My very first foray into product management started 12 years ago. I was introduced to a web framework called Rails, and Rails changed my appetite for web development. Prior to my acquaintance with Rails, web development was like getting lunch at Fazoli’s in the 2000s, a whole lot of Spaghetti …. ahem, PHP.

The product

Having worked as a C++ software engineer for a few years after graduation, I got suck into the world of Techcrunch and witnessed the rise of Digg and web 2.0 and had wanted to change my focus towards web development. While planning my career change, I had one big question, how much does a web development software engineer earn (in 2007) and what about a software engineer living and working in different states, say California vs New York? I started researching and found various sources of data such as the U.S DOL.

Ideas started flowing into my mind … What if I create a salary search engine, What if I make this a UGC site and allowed users to confidentially and anonymously add their salary data to the site’s “data”. There were so many interesting possibilities and I was really excited to hack out a MVP with my new found AJAX skills.

The approach

If you are a product manager, you might have heard of the “Value Proposition template”. Its adapted from Geoffrey Moore’s book, Crossing the Chasm.

For: [target customer]

Who: [target customer’s needs]

The: [product name]

Is a: [product category]

That: [product benefit/reason to buy]

Unlike: [competitors]

Our product: [differentiation]

Using this template, it was easy to establish a product vision behind the idea and plans to building a MVP.

For Job Seekers,

Who are looking for salary information,

The site, PayScroll.com,

Is a search engine

That offers salary information using job title as the query and displays the information visually

Unlike the DOL site,

PayScroll.com, is fast to use and easy to understand.

The journey

Armed with this mission statement, it was time to start building. Since it was a nights and weekend project, I did not have the luxury of having a designer to help with creating the design for the site. It started with simple wireframing on paper, moving on to using my favorite photo editor, GIMP. I took on the role of the designer on this project! My goal was to have a simple design while providing the features — Search and Salary Data visualization.

Search. The search feature was easy to build since I have already decided where I will be getting the data from. The data set I decided on was published by the U.S Department of Labor in 2 ways, aggregated survey data for over 800 occupations that are classified using the Standard Occupational Classification (SOC) System and individual prevailing wage from the H1B Case disclosure archives. Using these 2 sources of data, I ended up with a database of over a million data points and that was good enough in my book.

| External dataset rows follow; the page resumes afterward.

/-- Lending at the owner (R200, R203 to R205): a placement to HBM of a page in NAND starts its promotion, counts it as moved and, with STICKY,
sets the stream's flag; a notice marks the lender's grants and takes a lent page with a shadow down to it; and when the grace is over, no
reclaimed grant is left.
Where the spec leaves it to the model, its choices are those of log entry 85. -/
def Obligations.OwnerServes : Prop :=
  ∀ s : State, s.phase = .ready →
    (∀ (port fn qp cid addr len part h : Nat) (blk : Bytes) (p : Page) (st : Stream) (c : Conv),
      let src : Src := .host port fn qp cid addr len
      let l := LendBlk.ofBlock blk
      Takes s opLend → LendBlk.check1 blk = true → l.form = 1 → l.flag = 0 → l.count = 1 → s.authorise src (hTenant l.conv) 2 = some part →
      s.keyed part = true → s.heldConv l.conv = some c → s.outside c l.layer = false → s.compCheck l.comp l.epoch (some l.conv) true = .pass false →
      s.entryFree (some part) = true → s.duplicate (s.masterOf src) l.id = false → s.frozen l.conv = false → s.unified part = false →
      s.stream? l.conv l.layer = some st → Map.find? st.entries l.first = some h → Map.find? s.pages h = some p → p.state = .sealed →
      p.srcHeld = false → p.tier = 1 → blocksOf (storedBytes (s.pageGeo p) p.fmt) ≤ s.partFree p.part (s.bestRegion p.part) →
      ∃ t q, exec (.lendPlacement src blk) s = .next t ∧ Map.find? t.pages h = some q ∧ q.state = .migrating ∧ q.dest = 0
        ∧ q.loc = p.loc ∧ (∀ k, k ≠ h → Map.find? t.pages k = Map.find? s.pages k)
        ∧ (l.sticky = true → (t.stream? l.conv l.layer).map (·.flag) = some 0)
        ∧ (len ≠ 0 → .result port addr ((lendResult l.id 0x00 1 0 0).take len) ∈ t.out)
        ∧ t.done.head? = some (l.id, s.masterOf src, 0x00) ∧ Reports { s with pages := t.pages, streams := t.streams } t)
    ∧ (∀ lender grant graceMs : Nat,
      ∃ t, exec (.reclaimNotice lender grant graceMs) s = .next t ∧ bitOf (t.reg pgTier 0x010) 4 = true
        ∧ (∀ g ∈ t.tier.grantsIn, g.lender = lender → (grant = 0xFFFFFFFF ∨ g.grant = grant) →
            g.reclaim = true ∧ g.till = s.time + 1000000 * graceMs)
        ∧ ∀ h p x, Map.find? s.pages h = some p → p.movable = true → p.state = .lent → p.tier = 2 → p.lend = some x → x.lender = lender → x.grant = grant →
            (∃ g ∈ s.tier.grantsIn, g.lender = lender ∧ g.grant = grant) → p.shadow ≠ none → ∃ q, Map.find? t.pages h = some q ∧ q.state = .sealed ∧ q.tier = 1 ∧ q.loc = p.shadow)
    ∧ ∀ i : Nat, ∃ t, exec (.reclaimGraceExpiry i) s = .next t ∧ ∀ g ∈ t.tier.grantsIn, g.reclaim = true → s.time < g.till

Salary Data Visualization. This feature was slightly more challenging as the vision was to provide an intuitive and easy to comprehend page that shows the visitor the information they are looking. I decided that there should be 3 visual components:

  1. A Google map showing specific data point. This was cool, Google maps API was new and I wanted to build something with it
  2. A chart showing percentile — low, medium, high for a job title.
  3. A table that visitors can see individual data point ( from the H1B prevailing wage data or User contributed).

Here’s what version 1.0 look like

Growing the product

After the initial, launch of the site, there was not many visitors in the beginning but I had anticipated that since there were $0 marketing dollars for this project. However, I had a plan. The plan was to heavily rely on search engine optimization, SEO.

By leveraging on the popular jobs, popular locations and popular companies sections on the main page that links out to pages that with relevant url slugs. Sure enough, Google started picking up the subpages and in a month, I was seeing organic users discovering PayScroll.com from their Google search. It was exciting to see the plan working!

Monetizing the product

Six months after launching the site, I started to think about how can I monetize the site. I had the option of adding Google Ads but my product thinking hat was not convinced. I wanted something more relevant. What else could be more relevant than job postings, i thought? To experiment on monetizing using job postings, I had to build out a job posting feature and find companies to advertise and that was just too much work for an experiment.

Well, sometimes, timing is everything in the startup world. One weekend, I came across a startup called, Indeed.com. Indeed was one of the earlier search engine for jobs and they’re a startup. I’m a startup too ( well, more like a nights and weekend startup ) so I decided to reached out to see if they have something brewing under the hood for publishers. Well, indeed, they had! They were trialing a publisher API product and on seeing my site, they were happy to grant me access.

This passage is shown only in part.